Frightened by this development, Puloma gave birth to her son, who fell on the ground. This son was named Chyavana, meaning, "fallen from the womb". The child shone like the Sun. Looking at the baby, Puloman was scorched to death, leaving behind Puloma and her son. In another version, it is said that he was terrified by looking at the child, and ran away dropping Puloma on the ground. Puloma, overcome by her plight, cried intensely to the extent that the tears she shed created a river called Vadhusaras. which later became the location of the hermitage of her son Chyavana when he had become a sage. Brahma consoled her.

Puloma then came to her hermitage and appraised Bhrigu of the events that had happened with her and her son. While Bhrigu was happy to see his son, he was enraged to know from Puloma that it was Agni who had revealed her true identity as Bhrigu's wife to Puloman who was now dead, turned into ashes by their son's brightness. In a fit of rage he cursed Agni, saying, "Thou shalt eat of all things", meaning to become "omnivorous" or “May you be consumer of all things on this Earth". Agni also became furious to hear this curse, and told Bhrigu that his curse was not just, as he only spoken the truth.
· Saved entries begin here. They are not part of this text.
-- ==== Sys2Proof/Machine/Dispatch.lean ====
section
/-! DEFINITION. The dispatch: one arm for each command, a direct call of its meaning. -/

namespace Sys2Proof.Machine
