-- ==== Sys2Proof/Certificates/Slice0/Obligations.lean ====
section
/-! DEFINITION. The statements about the model, for the provers. -/

open Sys2Proof Sys2Proof.Machine

/-! ### The machine as a whole -/

/-- Tier 1. A step runs the command at the front of the queue on the state with the queue's rest. -/
def Obligations.StepRunsCommand : Prop :=
  ∀ (c : Instr) (rest : List Instr) (s : State), step { s with pending := c :: rest } = exec c { s with pending := rest }

/-- Tier 1. With no command waiting the Proend idles: with main power and SYSCLK one period of the 100 MHz clock passes, which counts
time and the time counters of lent and unused blocks; without them nothing changes. That the idle step is this period is the model's
choice (log 3). -/
def Obligations.IdlePasses : Prop :=
  ∀ s : State, s.pending = [] →
    (¬ (s.power.mainPower = true ∧ s.power.sysclk = true) → step s = .next s) ∧
    (s.power.mainPower = true → s.power.sysclk = true →
      ∃ t, step s = .next t ∧ t.timeNs = s.timeNs + 10 ∧ t = { s with timeNs := s.timeNs + 10, bubbles := t.bubbles })

/-- Tier 1. At power-enable every promise of the later statements holds: memories are in canonical form, the Ledger is chained, and
nothing has been put out or waits. -/
def Obligations.ResetKeepsPromises : Prop :=
  memoriesWf State.reset ∧ Chained State.reset.ledger ∧ State.reset.sent = [] ∧ State.reset.pending = [] ∧
    State.reset.running = [] ∧ State.reset.jobs = []

/-- Tier 3. Every step keeps every byte memory in canonical form: Vale's and every core's tile store. -/
def Obligations.MemoriesStayCanonical : Prop :=
  ∀ s t : State, memoriesWf s → step s = .next t → memoriesWf t

/-- Tier 3. Every step keeps the chain of the Ledger (R474), and no step changes or adds a record among those that the mirror holds
already (R476). -/
def Obligations.LedgerStaysChained : Prop :=
  ∀ s t : State, Chained s.ledger → step s = .next t →
    Chained t.ledger ∧ s.ledger.mirrored ≤ t.ledger.mirrored ∧
      ∀ n r, (n, r) ∈ t.ledger.mirror → n < s.ledger.mirrored → (n, r) ∈ s.ledger.mirror

/-- Tier 3. No step clears a life-cycle fuse mark or lowers the count of the security-version row (R576, R581). -/
def Obligations.FusesOnlyBurn : Prop :=
  ∀ s t : State, step s = .next t →
    (∀ row mark, marked s.lc row mark → marked t.lc row mark) ∧ s.lc.security ≤ t.lc.security

/-- Tier 2. A command leaves the queue alone, retracts nothing that was put out, and never lowers the boot count, the count of
tickets or that of free values. -/
def Obligations.CommandsOnlyAdd : Prop :=
  ∀ (c : Instr) (s t : State), exec c s = .next t →
    t.pending = s.pending ∧ s.sent <+: t.sent ∧ s.boot ≤ t.boot ∧ s.tickets ≤ t.tickets ∧ s.free ≤ t.free

/-- Tier 2. No command is refused, and only the three supply events stop the model: exactly where they report more than 45 V, the
absolute maximum beyond which no operation is defined (R615). -/
def Obligations.OnlyExcessVoltageStops : Prop :=
  (∀ (c : Instr) (s : State) (r : Refusal), exec c s ≠ .refused r) ∧
  (∀ (meas : PowerMeas) (s : State), exec (.powerInterval meas) s = .fault .beyondAbsoluteMaximum ↔ 45000 < meas.vinMv) ∧
  (∀ (v : Nat) (s : State), exec (.inputOvervoltage v) s = .fault .beyondAbsoluteMaximum ↔ 45000 < v) ∧
  (∀ (v : Nat) (s : State), exec (.inputOvervoltageTrip v) s = .fault .beyondAbsoluteMaximum ↔ 45000 < v) ∧
  (∀ (c : Instr) (s : State) (f : Fault), exec c s = .fault f →
    (∃ meas, c = .powerInterval meas) ∨ (∃ v, c = .inputOvervoltage v) ∨ (∃ v, c = .inputOvervoltageTrip v))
Agni said that he was omnipresent, and through his mouth both the gods and the ancestors (pitrus) accept the clean oblations of clarified butter offered to him, and hence any offering of unclean things to him would be improper.

He also told Bhrigu that he could also curse him, but he refrained from doing so as the latter was a sage and a Brahmin. With these words, Agni went incognito. Brahma then summoned Agni to his presence and recounted Agni's role in the universe and told him that the curse stands modified, as his flames would only consume everything offered to him, but his physical body would remain pure. Agni reappeared in the universe to perform his natural duties.

=== Padma Purana ===
In another version in Padma Purana (pa 14), it is said that when Bhrigu was searching for samidhas (firewood) for offering to Agni, the demon Damana went to Bhrigu's hermitage, looking for the sage's wife. Agni, seeing Damana, became frightened and disclosed Puloma's hideout in the hermitage. When Bhrigu came back and came to know of Agni's action, he cursed him, but later agreed to reduce its effect to some extent.